En wanneer gijlieden in uw land ten strijde zult trekken tegen den vijand, die u benauwt, zult gij ook met die trompetten een gebroken klank maken; zo zal uwer gedacht worden voor het aangezicht des HEEREN, uws Gods, en gij zult van uw vijanden verlost worden.
10 Quand vous ferez un festin, ainsi que les jours de fête, et les calendes, vous sonnerez des trompettes au milieu des holocaustes et des victimes pacifiques, afin qu’elles soient pour vous un souvenir de la part de votre Dieu. Je suis le Seigneur votre Dieu.
Desgelijks ten dage uwer vrolijkheid, en in uw gezette hoogtijden, en in de beginselen uwer maanden, zult gij ook met de trompetten blazen over uw brandofferen, en over uw dankofferen; en zij zullen u ter gedachtenis zijn voor het aangezicht uws Gods; Ik ben de HEERE, uw God!

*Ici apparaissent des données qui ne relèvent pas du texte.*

-- ==== Sys2Proof/Config.lean ====
section
/-! DEFINITION. The implementation parameters of rule R7: the source's constants under their names, and the OPEN
parameters, whose values no source gives, under their constraints. -/

namespace Sys2Proof

/-- `P_SENTINEL`: the end-of-block sentinel (R7). -/
def Config.sentinel : Byte := 0xFE

/-- `P_SOX`: the first byte of every message (R7). -/
def Config.sox : Byte := 0xF0

/-- `P_EOX`: the terminator of every message (R7). -/
def Config.eox : Byte := 0xF7

/-- `P_GROUP`: raw bytes per packed group (R7). -/
def Config.group : Nat := 7

/-- `P_BLOCK_LIMIT`: the block byte count that triggers a break (R7, C2). -/
def Config.blockLimit : Nat := 210

/-- `P_MAX_BLOCKS`: most blocks in one document, the FCB included (R7). -/
def Config.maxBlocks : Nat := 127

/-- `P_RAW_CAP`: most raw bytes in one document (R7, D13). -/
def Config.rawCap : Nat := 26670

/-- `P_FCB_LEN`: length of the FCB record (R7, C1). -/
abbrev Config.fcbLen : Nat := 40

/-- `P_PDB_HDR_LEN`: length of a PDB header (R7). -/
def Config.pdbHdrLen : Nat := 4

/-- `P_FINAL_SENTINEL`: whether TX_CLOSE appends a sentinel (R7, decided by D12). -/
def Config.finalSentinel : Bool := true

/-- A set of values for the OPEN parameters of R7, as it is handed to a model: any bytes. The values a machine is built
with are a `BuiltParams`. -/
structure Params where
  /-- `P_MFR_ID`, header byte 1. -/
  mfrId : Byte
  /-- `P_FUNC_ID`, header byte 2. -/
  funcId : Byte
  /-- `P_TYPE_ID`, header byte 3. -/
  typeId : Byte
  /-- `P_PDB_MARKER`, PDB header byte 0. -/
  pdbMarker : Byte
  /-- `P_PDB_TAG`, PDB header byte 1. -/
  pdbTag : Byte
  /-- `P_FCB_TEMPLATE`, the 40 bytes of the FCB (R130). -/
  fcbTemplate : Vector Byte Config.fcbLen
deriving DecidableEq, Repr

/-- `P_MFR_ID`, `P_FUNC_ID` and `P_TYPE_ID` each lie in 0x00..0x7F (R7). -/
def Params.idsWellFormed (p : Params) : Bool :=
  p.mfrId < 0x80#8 && p.funcId < 0x80#8 && p.typeId < 0x80#8

/-- `P_PDB_MARKER` and `P_PDB_TAG` are any bytes but 0xFE (R7). -/
def Params.headerWellFormed (p : Params) : Bool :=
  p.pdbMarker != Config.sentinel && p.pdbTag != Config.sentinel

/-- `P_FCB_TEMPLATE` holds no byte 0xFE (R7, R131). -/
def Params.templateWellFormed (p : Params) : Bool :=
  p.fcbTemplate.toList.all (· != Config.sentinel)

/-- A parameter set that meets every constraint of R7. -/
def Params.wellFormed (p : Params) : Bool :=
  p.idsWellFormed && p.headerWellFormed && p.templateWellFormed

/-- The parameter store of R50, R66: the parameters a Q1BC is built with, which meet the constraints of R7 (R252). There is no
machine with a set that breaks one (93_implementation_defined.md, section 2). The field defaults only show Lean that some set
meets them; no rule and no statement uses them. -/
structure BuiltParams extends Params where
  mfrId := 0x00
  funcId := 0x00
  typeId := 0x00
  pdbMarker := 0x00
  pdbTag := 0x00
  fcbTemplate := Vector.replicate Config.fcbLen 0x00
  /-- The constraints of R7. -/
  constrained : toParams.wellFormed = true := by decide
deriving DecidableEq, Repr, Inhabited

/-- Why no machine is constructed from a parameter set (R252): the first constraint of R7 that it breaks. -/
inductive ParamRefusal where
  /-- An ID byte of 0x80 or more. Raised by `BuiltParams.build`. Safe: there is no machine. -/
  | idByte
  /-- A marker or tag equal to 0xFE. Raised by `BuiltParams.build`. Safe. -/
  | headerByte
  /-- A template that holds a byte 0xFE (R131). Raised by `BuiltParams.build`. Safe. -/
  | templateByte
deriving DecidableEq, Repr

/-- Model construction takes the OPEN parameters as an argument and refuses a set that breaks a constraint (R7, R252). -/
def BuiltParams.build (p : Params) : Except ParamRefusal BuiltParams :=
  if h : p.wellFormed = true then .ok { toParams := p, constrained := h }
  else if p.idsWellFormed = false then .error .idByte
  else if p.headerWellFormed = false then .error .headerByte
  else .error .templateByte

/-- The parameters the hardware was built with: any set that meets the constraints of R7. No source gives it (N1 to N3, D29), so
it has no body: nothing proves a value of it (assumption log 2). -/
opaque Config.params : BuiltParams

end Sys2Proof
end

11 À la seconde année, au second mois, au vingtième jour du mois, la nuée se leva de dessus le tabernacle de l’alliance;
En het geschiedde in het tweede jaar, in de tweede maand, op den twintigsten van de maand, dat de wolk verheven werd van boven den tabernakel der getuigenis.

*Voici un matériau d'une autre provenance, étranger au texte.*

/-- A whole message, fed byte by byte between messages, appends the unpacked payload at `RAWLEN` and records one block that
starts there (sections "The message parser" and "Properties of decode"). -/
def Obligations.RxMessageUnpacksPayload : Prop :=
  ∀ (s : State) (n : Byte) (payload : List Byte), s.ctl = .rxActive → s.rxSub = .waitF0 →
    n.toNat = s.blkCnt.toNat → s.blkCnt.toNat < 127 → (∀ b ∈ payload, b.toNat < 0x80) →
    s.rawLen.toNat + unpackedSize payload.length ≤ 26670 → ∃ t,
    execAll (messageCommands s.params n payload) s = .next t ∧
    t.ctl = .rxActive ∧ t.rxSub = .waitF0 ∧ t.blkCnt.toNat = s.blkCnt.toNat + 1 ∧
    t.rawLen.toNat = s.rawLen.toNat + unpackedSize payload.length ∧ t.curLen.toNat = unpackedSize payload.length ∧
    t.blkStart = s.blkStart.setIfInBounds s.blkCnt.toNat s.rawLen ∧ t.errCode = s.errCode ∧ t.out = s.out ∧
    ∀ a, Memory.read t.doc a =
      if s.rawLen.toNat ≤ a ∧ a < s.rawLen.toNat + unpackedSize payload.length then
        (unpack8to7 payload)[a - s.rawLen.toNat]?
      else Memory.read s.doc a

/-! ## Whole-machine rules -/

/-- The parameters of every machine meet their constraints, a set makes a machine exactly when it meets them (sections "Implementation
parameters" and "Reset and boot"), and no step writes them (section "Ordering and synchronisation", instruction-fetch
coherence). A step takes one issued word, the next one, and leaves the others issued, RESET too; that the machine holds them is
the model's choice (assumption log 1). -/
def Obligations.ParametersConstrainedAndReadOnly : Prop :=
  (∀ s : State, s.params.mfrId.toNat < 0x80 ∧ s.params.funcId.toNat < 0x80 ∧ s.params.typeId.toNat < 0x80 ∧
    s.params.pdbMarker ≠ 0xFE ∧ s.params.pdbTag ≠ 0xFE ∧ ∀ b ∈ s.params.fcbTemplate.toList, b ≠ 0xFE) ∧
  (∀ p : Params, (∃ b, BuiltParams.build p = .ok b ∧ b.toParams = p) ↔
    (p.mfrId.toNat < 0x80 ∧ p.funcId.toNat < 0x80 ∧ p.typeId.toNat < 0x80 ∧ p.pdbMarker ≠ 0xFE ∧ p.pdbTag ≠ 0xFE ∧
      ∀ b ∈ p.fcbTemplate.toList, b ≠ 0xFE)) ∧
  (∀ s t : State, step s = .next t → t.params = s.params ∧ t.cmdPort = s.cmdPort.tail)

/-- OUT is append-only: no command removes or changes an emitted byte, and only TX_SEND and the standalone commands emit
(section "Address spaces"). -/
def Obligations.OutIsAppendOnly : Prop :=
  (∀ s t : State, step s = .next t → s.out <+: t.out) ∧
  (∀ (i : Instr) (s t : State), exec i s = .next t → t.out ≠ s.out →
    ∃ b, i = .txSend b ∨ i = .pkPush b ∨ i = .pkFlush b ∨ i = .upPush b)

/-- `DOC` is written at `RAWLEN` only, which moves past each byte written: every byte a command changes lies from `RAWLEN`
before it up to, and not at, `RAWLEN` after it. TX_OPEN starts a new document and so writes from 0. Only TX_OPEN, TX_PUSH,
TX_EMIT_END, TX_CLOSE and RX_BYTE write (section "Address spaces"). That RESET leaves no listed byte is the model's choice
(assumption log 5). -/
def Obligations.DocWrittenOnlyByAppend : Prop :=
  ∀ (i : Instr) (s t : State), exec i s = .next t →
    (∀ a, Memory.read t.doc a ≠ Memory.read s.doc a → (∀ b, i ≠ .reset b) →
      a < t.rawLen.toNat ∧ ((∀ b, i ≠ .txOpen b) → s.rawLen.toNat ≤ a)) ∧
    (t.doc ≠ s.doc → ∃ b, i = .txOpen b ∨ i = .txPush b ∨ i = .txEmitEnd b ∨ i = .txClose b ∨ i = .rxByte b ∨
      i = .reset b)

/-- No session command and no OPEN touches the standalone packer or unpacker, an error no more than a completion (section
"Ordering and synchronisation", last rule, and "Hazards"). -/
def Obligations.SessionsLeaveStandaloneState : Prop :=
  ∀ (i : Instr) (s t : State), exec i s = .next t →
    (legalIn i ≠ none ∨ ∃ b, i = .txOpen b ∨ i = .rxOpen b) →
    t.pkGrp = s.pkGrp ∧ t.pkCnt = s.pkCnt ∧ t.pkMask = s.pkMask ∧ t.pkFep = s.pkFep ∧ t.pkStop = s.pkStop ∧
    t.upMask = s.upMask ∧ t.upIdx = s.upIdx

/-- The standalone commands complete in every `STATE` and change nothing but their own registers and OUT (sections "Standalone
streaming packer" and "Standalone streaming unpacker"). -/
def Obligations.StandaloneCommandsLeaveSession : Prop :=
  ∀ (i : Instr) (b : Byte) (s : State), i ∈ [.pkPush b, .pkFlush b, .upPush b, .upFlush b] → ∃ t, exec i s = .next t ∧
    t = { s with
      pkGrp := t.pkGrp, pkCnt := t.pkCnt, pkMask := t.pkMask, pkFep := t.pkFep, pkStop := t.pkStop
      upMask := t.upMask, upIdx := t.upIdx, out := t.out } ∧
    (i = .pkPush b ∨ i = .pkFlush b → t.upMask = s.upMask ∧ t.upIdx = s.upIdx) ∧
    (i = .upPush b ∨ i = .upFlush b → t.pkGrp = s.pkGrp ∧ t.pkCnt = s.pkCnt ∧ t.pkMask = s.pkMask ∧
      t.pkFep = s.pkFep ∧ t.pkStop = s.pkStop)

/-- Every step keeps the invariants R42 lists and those they rest on, from every state that meets them. -/
def Obligations.EveryStepKeepsInvariants : Prop :=
  ∀ s t : State, Invariants s → step s = .next t → Invariants t

/-- The reset state meets the invariants. -/
def Obligations.ResetMeetsInvariants : Prop := Invariants State.reset

/-- Every command completes in one step (section "Timing and the end of a run"): from a state that meets the invariants a step
gives a next state; it never faults and never refuses. -/
def Obligations.EveryCommandCompletes : Prop :=
  ∀ s : State, Invariants s → ∃ t, step s = .next t
end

12 Alors les enfants d’Israël partirent, selon leurs bandes, du désert de Sinaï, et la nuée se reposa dans la solitude de Pharan.
En de kinderen Israels togen op, naar hun tochten, uit de woestijn Sinai; en de wolk bleef in de woestijn Paran.
13 Or levèrent le camp les premiers, selon le commandement du Seigneur par l’entremise de Moïse,
Alzo togen zij vooreerst op, naar den mond des HEEREN, door de hand van Mozes.
14 Les enfants de Juda, selon leurs bandes, dont le prince était Nahasson, fils d’Aminadab.
Want vooreerst toog op de banier van het leger der kinderen van Juda, naar hun heiren; en over zijn heir was Nahesson, de zoon van Amminadab.
15 Dans la tribu des enfants d’Issachar, fut prince Nathanaël, fils de Suar.
En over het heir van den stam der kinderen van Issaschar was Nethaneel, den zoon van Zuar.
16 Dans la tribu de Zabulon, était prince Eliab, fils d’Hélon.
En over het heir van den stam der kinderen van Zebulon was Eliab, de zoon van Helon.
17 Ainsi, le tabernacle ayant été enlevé, les enfants de Gerson et de Mérari sortirent, le portant.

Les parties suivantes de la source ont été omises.